Detailed Description

template<>
class cuda::rtc::compilation_options_t< cuda_cpp >

Options for JIT-compilation of CUDA C++ code.

Member Function Documentation

◆ set_language_dialect() [1/3]

compilation_options_t& cuda::rtc::compilation_options_t< cuda_cpp >::set_language_dialect ( cpp_dialect_t  dialect)
inline

Set which dialect of the C++ language the compiler will try to interpret the program source code as.

◆ set_language_dialect() [2/3]

compilation_options_t& cuda::rtc::compilation_options_t< cuda_cpp >::set_language_dialect ( const char *  dialect_name)
inline

Set which dialect of the C++ language the compiler will try to interpret the program source code as.

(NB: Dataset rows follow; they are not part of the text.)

-- ==== Sys2Proof/Machine/Access.lean ====
section
/-! DEFINITION. Register accesses that waited behind another: they are served one at a time, in order (R447). -/

namespace Sys2Proof.Machine

/-- A command that makes a register access is carried out (R445, R447). -/
def State.carryOut (c : Instr) (s : State) : State :=
  match (match c with
    | .kntCountWrite p v => execKntCountWrite p v s
    | .kntThreshWrite p v => execKntThreshWrite p v s
    | .kntAddWrite p v => execKntAddWrite p v s
    | .dofRingConfigWrite r v => execDofRingConfigWrite r v s
    | .dofRingTailWrite v => execDofRingTailWrite v s
    | .telRingConfigWrite r v => execTelRingConfigWrite r v s
    | .telRingTailWrite v => execTelRingTailWrite v s
    | .glbEvtAckWrite v => execGlbEvtAckWrite v s
    | .tckPinPolWrite v => execTckPinPolWrite v s
    | .enableWrite n b => execEnableWrite n b s
    | .hankEnWrite n b => execHankEnWrite n b s
    | .plyEnWrite n b => execPlyEnWrite n b s
    | .ringEnWrite n b => execRingEnWrite n b s
    | .spnAbortWrite n t => execSpnAbortWrite n t s
    | .narrowPush p k b => execNarrowPush p k b s
    | .narrowEnd => execNarrowEnd s
    | .narrowAbort => execNarrowAbort s
    | .narrowPop x => execNarrowPop x s
    | .snapshotWrite p g v => execSnapshotWrite p g v s
    | .aliasWrite a v => execAliasWrite a v s
    | .registerWrite p a b v => execRegisterWrite p a b v s
    | .engDebug op => execEngDebug op s
    | .secAttRequest => execSecAttRequest s
    | .imageActivate r b => execImageActivate r b s
    | .rebind => execRebind s
    | .keyRoll => execKeyRoll s
    | .testUnlock => execTestUnlock s
    | .counterReseed => execCounterReseed s
    | .scrubPolicy => execScrubPolicy s
    | .unlistedOpcodeSubmit => execUnlistedOpcodeSubmit s
    | _ => done s) with
  | .next t => t
  | _ => s

/-- The waiting accesses. -/
def State.setWaiting (s : State) (w : List HeldAccess) : State := s.onEng fun e => { e with glb := { e.glb with waiting := w } }

/-- An access that waited is served; one that stalls has counted its stall since it arrived (R447, R449). -/
def State.serveHeld (s : State) (h : HeldAccess) (rest : List HeldAccess) : State :=
  (((s.setWaiting []).carryOut h.cmd).onEng fun e =>
    { e with glb := { e.glb with stall := e.glb.stall.map fun st => { st with since := h.since } } }).setWaiting rest

/-- Once no access stalls, those that wait are served in turn, until one of them stalls (R447). -/
def State.serveWaiting : Nat → State → State
  | 0, s => s
  | fuel + 1, s =>
    match s.eng.glb.stall, s.eng.glb.waiting with
    | none, h :: rest => (s.serveHeld h rest).serveWaiting fuel
    | _, _ => s

end Sys2Proof.Machine
end

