/-- The reset state is sound: no command waits, no counted failure stands, and the addressed stores are in
canonical form, as are its queues and jobs. -/
def Obligations.ResetStateIsSound : Prop :=
  State.reset.pending = [] ∧ Safety.lockoutSound State.reset ∧ Memory.wf State.reset = true ∧ Safety.storesSound State.reset

/-- The lockout of critical commands stays sound in every step: FAIL_RUN never passes three, and the unit is
locked exactly when it has reached three (R413). -/
def Obligations.LockoutStaysSound : Prop :=
  ∀ s t : State, Safety.lockoutSound s → step s = .next t → Safety.lockoutSound t

/-- A command that is none of the security unit's leaves the security unit as it is. -/
def Obligations.OtherCommandsLeaveSecurity : Prop :=
  ∀ (c : Instr) (s : State), Safety.actsOnSecurity c = false → ∃ t, exec c s = .next t ∧ t.sec = s.sec

/-- No command changes the device attestation key: it is written at manufacture and never rolled (R402).  The lock and FAIL_RUN clear only at a reset: while the unit is locked, every other command leaves the lock,
FAIL_RUN and the stored COUNTER (R413). -/
def Obligations.AttestationKeyAndLockStay : Prop :=
  (∀ (c : Instr) (s : State), ∃ t, exec c s = .next t ∧ t.sec.keys.att = s.sec.keys.att) ∧
  (∀ (c : Instr) (s : State), Safety.resetsSecurity c = false → s.sec.locked = true →
    ∃ t, exec c s = .next t ∧ t.sec.locked = true ∧ t.sec.failRun = s.sec.failRun ∧ t.sec.keys.counter = s.sec.keys.counter)

/-- No register shows a key: what a register reads does not depend on the six key entries of the Keys region
(R402). -/
def Obligations.NoRegisterReadsAKey : Prop :=
  ∀ (s : State) (att cmd img : List Byte) (cmdNext imgNext : Option (List Byte × BitVec 16)) (a : Nat),
    readReg (s.onSec fun c => { c with keys := { c.keys with att := att, cmd := cmd, img := img, cmdNext := cmdNext, imgNext := imgNext } }) a =
      readReg s a

/-! ## Critical commands (R409 to R418, R484) -/

/-- OPCODE of a command that a frame submits; none for any other. -/
def keyedOpcode : Instr → Option Nat
  | .imageActivate _ _ => some 1
  | .rebind => some 2
  | .keyRoll => some 3
  | .testUnlock => some 4
  | .counterReseed => some 5
  | .scrubPolicy => some 6
  | _ => none

/-- A submitted frame that check 1 or 2 refuses posts its RESULT and is not counted: LOCKED, NO_FW or
KEYS_CLEARED, in that order; nothing else changes (R411).  A submitted frame that fails check 3, 4 or 5 is a counted failure: BAD_FRAME, BAD_MAC or STALE_COUNTER is
posted, CMD_REJECT is raised, SEC_CMD_REJ_CNT and FAIL_RUN rise by one, and the third in a run locks the unit and
raises CMD_LOCKOUT; no key and no counter changes (R411, R413). -/
def Obligations.FramesAreRefusedOrCounted : Prop :=
  (∀ (c : Instr) (op : Nat) (s : State), keyedOpcode c = some op → Safety.submitted s op →
    (s.sec.locked = true → exec c s = .next { s with sec := { s.sec with busy := false, passed := false, result := 4, detail := 0 } }) ∧
    (s.sec.locked = false → s.eng.flyer.entry = none →
      exec c s = .next { s with sec := { s.sec with busy := false, passed := false, result := 7, detail := 0 } }) ∧
    (s.sec.locked = false → s.eng.flyer.entry ≠ none → s.sec.cleared = true →
      exec c s = .next { s with sec := { s.sec with busy := false, passed := false, result := 8, detail := 0 } })) ∧
  (∀ (c : Instr) (op : Nat) (s : State), keyedOpcode c = some op → Safety.submitted s op →
    s.sec.locked = false → s.eng.flyer.entry ≠ none → s.sec.cleared = false →
    ∀ r : Nat, (frameOk s.sec.frame = false ∧ r = 1 ∨
        frameOk s.sec.frame = true ∧ frameMacOk s.sec.keys.cmd s.sec.frame = false ∧ r = 2 ∨
        frameOk s.sec.frame = true ∧ frameMacOk s.sec.keys.cmd s.sec.frame = true ∧
          cmdCounter s.sec.frame ≤ s.sec.keys.counter.toNat ∧ r = 3) →
      ∃ t, exec c s = .next t ∧
        t.sec = { s.sec with
          busy := false, passed := false, result := BitVec.ofNat 8 r, detail := 0
          rejCnt := satInc s.sec.rejCnt, failRun := s.sec.failRun + 1, locked := decide (3 ≤ s.sec.failRun + 1) } ∧
        t.eng.events = (if 3 ≤ s.sec.failRun + 1 then [Event.cmdLockout] else []) ++ .cmdReject r :: s.eng.events)

/-- A frame that passes check 5 uses up its counter before any effect and returns FAIL_RUN to 0, whatever checks
6 and 7 find, and whether or not the Flyer is free to act on it (R412, R413).  COUNTER_RESEED alone may then raise the
stored COUNTER further.  With no spare block left the write of COUNTER fails (R493), and the command has no effect: it posts REFUSED, detail
14 (log 117: the model's choice).  Check 6 is the security unit's, with the Flyer free or not: a copy address that is no multiple of 64
below 2^48, or a REBIND out of range, posts BAD_PAYLOAD (R411, R417).  While the Flyer is not free, IMAGE_ACTIVATE and REBIND that pass it
stay submitted: BUSY is set and the rest of the engine keeps its image, activation and RESULT (log 13: the model's choice). -/
def Obligations.AcceptedFrameUsesItsCounter : Prop :=
  (∀ (c : Instr) (op : Nat) (s : State), keyedOpcode c = some op → Safety.accepted s op → s.eng.distaff.canStore = true →
    ∃ t, exec c s = .next t ∧ t.sec.failRun = 0 ∧ t.sec.locked = false ∧
      (op ≠ 5 → t.sec.keys.counter = BitVec.ofNat 64 (cmdCounter s.sec.frame)) ∧
      (op = 5 → t.sec.keys.counter = BitVec.ofNat 64 (max (cmdCounter s.sec.frame) (fieldAt s.sec.frame 0x10 8)))) ∧
  (∀ (c : Instr) (op : Nat) (s : State), keyedOpcode c = some op → Safety.accepted s op → s.eng.distaff.canStore = false →
    exec c s = .next { s with sec := { s.sec with failRun := 0, busy := false, passed := false, result := 6, detail := 14 } }) ∧
  (∀ (c : Instr) (op : Nat) (s : State), keyedOpcode c = some op → op = 1 ∨ op = 2 → Safety.accepted s op → s.eng.distaff.canStore = true →
    let good := if op = 1 then decide (fieldAt s.sec.frame 0x10 8 % 64 = 0 ∧ fieldAt s.sec.frame 0x10 8 < 2 ^ 48)
                else (RebindCmd.parse s.sec.frame).ok
    (good = false → ∃ t, exec c s = .next t ∧ t.sec.busy = false ∧ t.sec.result = 5 ∧ t.eng.act = s.eng.act ∧ t.eng.cfg = s.eng.cfg) ∧
    (good = true → s.eng.flyerFree = false →
      ∃ t, exec c s = .next t ∧ t.sec.busy = true ∧ t.sec.passed = true ∧ t.sec.cmd = s.sec.frame ∧ t.sec.result = s.sec.result ∧
        t.eng.act = s.eng.act ∧ t.eng.cfg = s.eng.cfg))

/-- KEY_ROLL: the key that WRAPPED holds under the current CMD key becomes the NEXT entry of the CMD key (KEY 0) or
the IMG key (KEY 1), with the generation raised by one, and the frame stays busy; a WRAPPED that fails its check, or
another KEY, posts BAD_PAYLOAD and rolls nothing (R415).  Both hold while a spare block is left; without one a roll is refused
and no key changes (R493; log 117: the model's choice of RESULT).  At the control clock that ends such a roll the NEXT entry
replaces the key and is empty, and RESULT OK is posted; before that a roll of the IMG key rewrites, in each region whose copy fits it and
passes CHECK under the old or the new key, the copy's CHECK under the new one (R415, R418; log 14: the model's two parts of a roll). -/
def Obligations.KeyRollReplacesAKey : Prop :=
  (∀ s : State, Safety.accepted s 3 → s.sec.keys.cmdNext = none → s.sec.keys.imgNext = none → s.eng.distaff.canStore = true →
    ∃ t, exec .keyRoll s = .next t ∧ t.pending = s.pending ∧
      let k := s.sec.keys
      let counter := BitVec.ofNat 64 (cmdCounter s.sec.frame)
      (match fieldAt s.sec.frame 0x10 1, keyUnwrap k.cmd (slice s.sec.frame 0x18 40) with
       | 0, some new => t.sec.busy = true ∧ t.sec.keys = { k with counter := counter, cmdNext := some (new, k.cmdGen + 1) }
       | 1, some new => t.sec.busy = true ∧ t.sec.keys = { k with counter := counter, imgNext := some (new, k.imgGen + 1) }
       | _, _ => t.sec.busy = false ∧ t.sec.result = 5 ∧ t.sec.detail = 0 ∧ t.sec.keys = { k with counter := counter })) ∧
  (∀ s : State, Safety.accepted s 3 → s.sec.keys.cmdNext = none → s.sec.keys.imgNext = none → s.eng.distaff.canStore = false →
    ∃ t, exec .keyRoll s = .next t ∧ t.sec.busy = false ∧ t.sec.keys = s.sec.keys ∧ t.sec.result = 6) ∧
  (∀ (s : State) (new : List Byte) (g : BitVec 16), s.pending = [] → s.eng.glb.waiting = [] → s.sec.busy = true → s.eng.up = true →
    s.eng.distaff.canStore = true →
    (s.sec.keys.cmdNext = some (new, g) → s.sec.keys.imgNext = none →
      ∃ t, step s = .next t ∧ t.sec.busy = false ∧ t.sec.result = 0 ∧ t.sec.keys = { s.sec.keys with cmd := new, cmdGen := g, cmdNext := none }) ∧
    (s.sec.keys.imgNext = some (new, g) → s.sec.keys.cmdNext = none →
      ∃ t, step s = .next t ∧ t.sec.busy = false ∧ t.sec.result = 0 ∧ t.sec.keys = { s.sec.keys with img := new, imgGen := g, imgNext := none } ∧
        ∀ r : Nat, r = 1 ∨ r = 2 →
          let b := s.eng.distaff.region r
          t.eng.distaff.region r =
            if 64 + (CopyHdr.parse b).frameLen ≤ 1048576 ∧ (copyCheckOk s.sec.keys.img b = true ∨ copyCheckOk new b = true)
            then trimZeros (withCheck new b) else b))

/-- TEST_UNLOCK opens the scopes that SCOPE names, keeps those already open, and clears the key registers when it
opens SCAN (R416).  COUNTER_RESEED stores NEW_COUNTER when it exceeds the frame's own COUNTER and posts BAD_PAYLOAD
otherwise (R417).  SCRUB_POLICY replaces the policy as a whole, or posts BAD_PAYLOAD (R484).  All three while a spare block is left for the
frame's COUNTER (R412, R493). -/
def Obligations.UnlockReseedAndScrubPolicy : Prop :=
  ∀ s : State, s.eng.distaff.canStore = true →
    (Safety.accepted s 4 →
      ∃ t, exec .testUnlock s = .next t ∧ t.sec.result = 0 ∧ t.sec.busy = false ∧
        t.sec.scope = s.sec.scope ||| BitVec.ofNat 3 (fieldAt s.sec.frame 0x10 1) ∧
        (t.sec.cleared = true ↔ s.sec.cleared = true ∨ bitOf (fieldAt s.sec.frame 0x10 1) 2 = true ∧ bitOf s.sec.scope.toNat 2 = false)) ∧
    (Safety.accepted s 5 →
      ∃ t, exec .counterReseed s = .next t ∧ t.sec.busy = false ∧ t.sec.scope = s.sec.scope ∧
        (if cmdCounter s.sec.frame < fieldAt s.sec.frame 0x10 8 then
          t.sec.result = 0 ∧ t.sec.keys.counter = BitVec.ofNat 64 (fieldAt s.sec.frame 0x10 8)
         else t.sec.result = 5 ∧ t.sec.keys.counter = BitVec.ofNat 64 (cmdCounter s.sec.frame))) ∧
    (Safety.accepted s 6 →
      ∃ t, exec .scrubPolicy s = .next t ∧ t.sec.busy = false ∧ t.sec.scope = s.sec.scope ∧
        (if scrubPayloadOk (slice s.sec.frame 0x10 16) then
          t.sec.result = 0 ∧ t.eng.scrub.pol = ScrubPol.parse (slice s.sec.frame 0x10 16)
         else t.sec.result = 5 ∧ t.eng.scrub.pol = s.eng.scrub.pol))

/-- A frame whose OPCODE is none of the six is a counted failure with BAD_FRAME (R409, R411, R413).  SEC_ATT_REQUEST clears VALID and takes the nonce, abandoning an earlier request; ATTEST_REPORT_READY then
places the report of the state as it stands and sets VALID, once the keys are loaded, and the report names
MEASUREMENT, the COUNTER and the nonce; its MAC is all zero after the keys were cleared (R406 to R408, R416). -/
def Obligations.UnlistedOpcodesAndAttestation : Prop :=
  (∀ s : State, (opcodeLen (cmdOpcode s.sec.frame)) = none → Safety.submitted s (cmdOpcode s.sec.frame) →
    s.sec.locked = false → s.eng.flyer.entry ≠ none → s.sec.cleared = false →
    ∃ t, exec .unlistedOpcodeSubmit s = .next t ∧ t.pending = s.pending ∧
      t.sec = { s.sec with
        busy := false, passed := false, result := 1, detail := 0
        rejCnt := satInc s.sec.rejCnt, failRun := s.sec.failRun + 1, locked := decide (3 ≤ s.sec.failRun + 1) }) ∧
  (∀ s : State,
    (Safety.portServes s → exec .secAttRequest s =
      .next { s with sec := { s.sec with attValid := false, attBusy := true, attNonce := s.sec.nonceBytes } }) ∧
    (s.sec.attBusy = true → s.sec.loaded = true →
      ∃ t, exec .attestReportReady s = .next t ∧ t.eng = s.eng ∧
        t.sec = { s.sec with attValid := true, attBusy := false, report := t.sec.report } ∧
        t.sec.report.length = 112 + (attMac s (attBody s)).length ∧
        slice t.sec.report 24 8 = leBytes 8 s.sec.keys.counter.toNat ∧ slice t.sec.report 32 16 = slice s.sec.attNonce 0 16 ∧
        slice t.sec.report 48 48 = slice s.sec.meas 0 48 ∧
        (s.sec.cleared = true → t.sec.report.drop 112 = List.replicate 16 0) ∧
        (s.sec.cleared = false → t.sec.report.drop 112 = cmac s.sec.keys.att (t.sec.report.take 112))))

/-! ## Supply, resets and the start sequence (R507 to R514) -/

/-- COLD_RESET, and SUPPLY_REMOVED but for the phase, put every unit in its reset state; only the Keys region, the
Distaff's stored contents, and chip memory, which is not the engine's, are kept (R21, R402, R507). -/
def Obligations.ColdResetKeepsOnlyTheDistaff : Prop :=
  ∀ s : State, ∃ t u,
    exec .coldReset s = .next t ∧ exec .supplyRemoved s = .next u ∧
    t = { State.reset with
      pending := s.pending
      sec := { State.reset.sec with keys := s.sec.keys }
      eng := { State.reset.eng with
        freeCtr := s.eng.freeCtr, events := s.eng.events, mem := s.eng.mem
        distaff := { s.eng.distaff with pwr := .off, lastAccess := 0, writes := [], recent := [], writeFailed := false } } } ∧
    u = { t with eng := { t.eng with power := { t.eng.power with phase := .unsupplied, wakes := [] } } }
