-- ==== Sys2Proof/Laws/State.lean ====
section
/-! SUPPORT. One lemma for each field under each small update of the state, true by definition and
tagged simp, so that no proof unfolds a record update. -/

namespace Sys2Proof.Machine

/-! ## Updates of the whole machine -/

@[simp] theorem State.onEng_eng (s : State) (f : Engine → Engine) : (s.onEng f).eng = f s.eng := rfl
@[simp] theorem State.onEng_sec (s : State) (f : Engine → Engine) : (s.onEng f).sec = s.sec := rfl
@[simp] theorem State.onEng_pending (s : State) (f : Engine → Engine) : (s.onEng f).pending = s.pending := rfl
@[simp] theorem State.onSec_eng (s : State) (f : Security → Security) : (s.onSec f).eng = s.eng := rfl
@[simp] theorem State.onSec_sec (s : State) (f : Security → Security) : (s.onSec f).sec = f s.sec := rfl
@[simp] theorem State.onSec_pending (s : State) (f : Security → Security) : (s.onSec f).pending = s.pending := rfl
@[simp] theorem State.post_eng (s : State) (r d : Nat) : (s.post r d).eng = s.eng := rfl
@[simp] theorem State.post_pending (s : State) (r d : Nat) : (s.post r d).pending = s.pending := rfl
@[simp] theorem State.post_keys (s : State) (r d : Nat) : (s.post r d).sec.keys = s.sec.keys := rfl
@[simp] theorem State.post_failRun (s : State) (r d : Nat) : (s.post r d).sec.failRun = s.sec.failRun := rfl
@[simp] theorem State.post_locked (s : State) (r d : Nat) : (s.post r d).sec.locked = s.sec.locked := rfl
@[simp] theorem State.post_busy (s : State) (r d : Nat) : (s.post r d).sec.busy = false := rfl
@[simp] theorem State.post_result (s : State) (r d : Nat) : (s.post r d).sec.result = BitVec.ofNat 8 r := rfl
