@[simp] theorem Engine.telEntry_freeCtr (e : Engine) (ty : Nat) (b : List Byte) : (e.telEntry ty b).freeCtr = e.freeCtr := by
  unfold Engine.telEntry; dsimp only; (repeat' split) <;> simp

@[simp] theorem Engine.telPlace_power (e : Engine) (ty : Nat) (b : List Byte) (n : Nat) : (e.telPlace ty b n).power = e.power := by
  unfold Engine.telPlace; dsimp only; split <;> simp

@[simp] theorem Engine.telEntry_power (e : Engine) (ty : Nat) (b : List Byte) : (e.telEntry ty b).power = e.power := by
  unfold Engine.telEntry; dsimp only; (repeat' split) <;> simp

@[simp] theorem Engine.telPlace_glb (e : Engine) (ty : Nat) (b : List Byte) (n : Nat) : (e.telPlace ty b n).glb = e.glb := by
  unfold Engine.telPlace; dsimp only; split <;> simp

@[simp] theorem Engine.telEntry_glb (e : Engine) (ty : Nat) (b : List Byte) : (e.telEntry ty b).glb = e.glb := by
  unfold Engine.telEntry; dsimp only; (repeat' split) <;> simp

@[simp] theorem Engine.telPlace_spindles (e : Engine) (ty : Nat) (b : List Byte) (n : Nat) : (e.telPlace ty b n).spindles = e.spindles := by
  unfold Engine.telPlace; dsimp only; split <;> simp

@[simp] theorem Engine.telEntry_spindles (e : Engine) (ty : Nat) (b : List Byte) : (e.telEntry ty b).spindles = e.spindles := by
  unfold Engine.telEntry; dsimp only; (repeat' split) <;> simp

@[simp] theorem Engine.telPlace_creel (e : Engine) (ty : Nat) (b : List Byte) (n : Nat) : (e.telPlace ty b n).creel = e.creel := by
  unfold Engine.telPlace; dsimp only; split <;> simp

@[simp] theorem Engine.telEntry_creel (e : Engine) (ty : Nat) (b : List Byte) : (e.telEntry ty b).creel = e.creel := by
  unfold Engine.telEntry; dsimp only; (repeat' split) <;> simp

@[simp] theorem Engine.telPlace_knots (e : Engine) (ty : Nat) (b : List Byte) (n : Nat) : (e.telPlace ty b n).knots = e.knots := by
  unfold Engine.telPlace; dsimp only; split <;> simp

@[simp] theorem Engine.telEntry_knots (e : Engine) (ty : Nat) (b : List Byte) : (e.telEntry ty b).knots = e.knots := by
  unfold Engine.telEntry; dsimp only; (repeat' split) <;> simp

@[simp] theorem Engine.telPlace_doffer (e : Engine) (ty : Nat) (b : List Byte) (n : Nat) : (e.telPlace ty b n).doffer = e.doffer := by
  unfold Engine.telPlace; dsimp only; split <;> simp

@[simp] theorem Engine.telEntry_doffer (e : Engine) (ty : Nat) (b : List Byte) : (e.telEntry ty b).doffer = e.doffer := by
  unfold Engine.telEntry; dsimp only; (repeat' split) <;> simp

@[simp] theorem Engine.telPlace_ticks (e : Engine) (ty : Nat) (b : List Byte) (n : Nat) : (e.telPlace ty b n).ticks = e.ticks := by
  unfold Engine.telPlace; dsimp only; split <;> simp

@[simp] theorem Engine.telEntry_ticks (e : Engine) (ty : Nat) (b : List Byte) : (e.telEntry ty b).ticks = e.ticks := by
  unfold Engine.telEntry; dsimp only; (repeat' split) <;> simp

@[simp] theorem Engine.telPlace_cfg (e : Engine) (ty : Nat) (b : List Byte) (n : Nat) : (e.telPlace ty b n).cfg = e.cfg := by
  unfold Engine.telPlace; dsimp only; split <;> simp

@[simp] theorem Engine.telEntry_cfg (e : Engine) (ty : Nat) (b : List Byte) : (e.telEntry ty b).cfg = e.cfg := by
  unfold Engine.telEntry; dsimp only; (repeat' split) <;> simp

@[simp] theorem Engine.telPlace_activatedAt (e : Engine) (ty : Nat) (b : List Byte) (n : Nat) : (e.telPlace ty b n).activatedAt = e.activatedAt := by
  unfold Engine.telPlace; dsimp only; split <;> simp

@[simp] theorem Engine.telEntry_activatedAt (e : Engine) (ty : Nat) (b : List Byte) : (e.telEntry ty b).activatedAt = e.activatedAt := by
  unfold Engine.telEntry; dsimp only; (repeat' split) <;> simp

@[simp] theorem Engine.telPlace_shareFrom (e : Engine) (ty : Nat) (b : List Byte) (n : Nat) : (e.telPlace ty b n).shareFrom = e.shareFrom := by
  unfold Engine.telPlace; dsimp only; split <;> simp

@[simp] theorem Engine.telEntry_shareFrom (e : Engine) (ty : Nat) (b : List Byte) : (e.telEntry ty b).shareFrom = e.shareFrom := by
  unfold Engine.telEntry; dsimp only; (repeat' split) <;> simp

@[simp] theorem Engine.telPlace_selected (e : Engine) (ty : Nat) (b : List Byte) (n : Nat) : (e.telPlace ty b n).selected = e.selected := by
  unfold Engine.telPlace; dsimp only; split <;> simp

@[simp] theorem Engine.telEntry_selected (e : Engine) (ty : Nat) (b : List Byte) : (e.telEntry ty b).selected = e.selected := by
  unfold Engine.telEntry; dsimp only; (repeat' split) <;> simp

@[simp] theorem Engine.telPlace_partials (e : Engine) (ty : Nat) (b : List Byte) (n : Nat) : (e.telPlace ty b n).partials = e.partials := by
  unfold Engine.telPlace; dsimp only; split <;> simp

@[simp] theorem Engine.telEntry_partials (e : Engine) (ty : Nat) (b : List Byte) : (e.telEntry ty b).partials = e.partials := by
  unfold Engine.telEntry; dsimp only; (repeat' split) <;> simp

@[simp] theorem Engine.telPlace_sectionNext (e : Engine) (ty : Nat) (b : List Byte) (n : Nat) : (e.telPlace ty b n).sectionNext = e.sectionNext := by
  unfold Engine.telPlace; dsimp only; split <;> simp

◆ set_language_dialect() [3/3]

compilation_options_t& cuda::rtc::compilation_options_t< cuda_cpp >::set_language_dialect ( const ::std::string &  dialect_name)
inline

Set which dialect of the C++ language the compiler will try to interpret the program source code as.

Member Data Documentation

◆ additional_include_paths

::std::vector<::std::string> cuda::rtc::compilation_options_t< cuda_cpp >::additional_include_paths

A sequence of directories to be searched for headers.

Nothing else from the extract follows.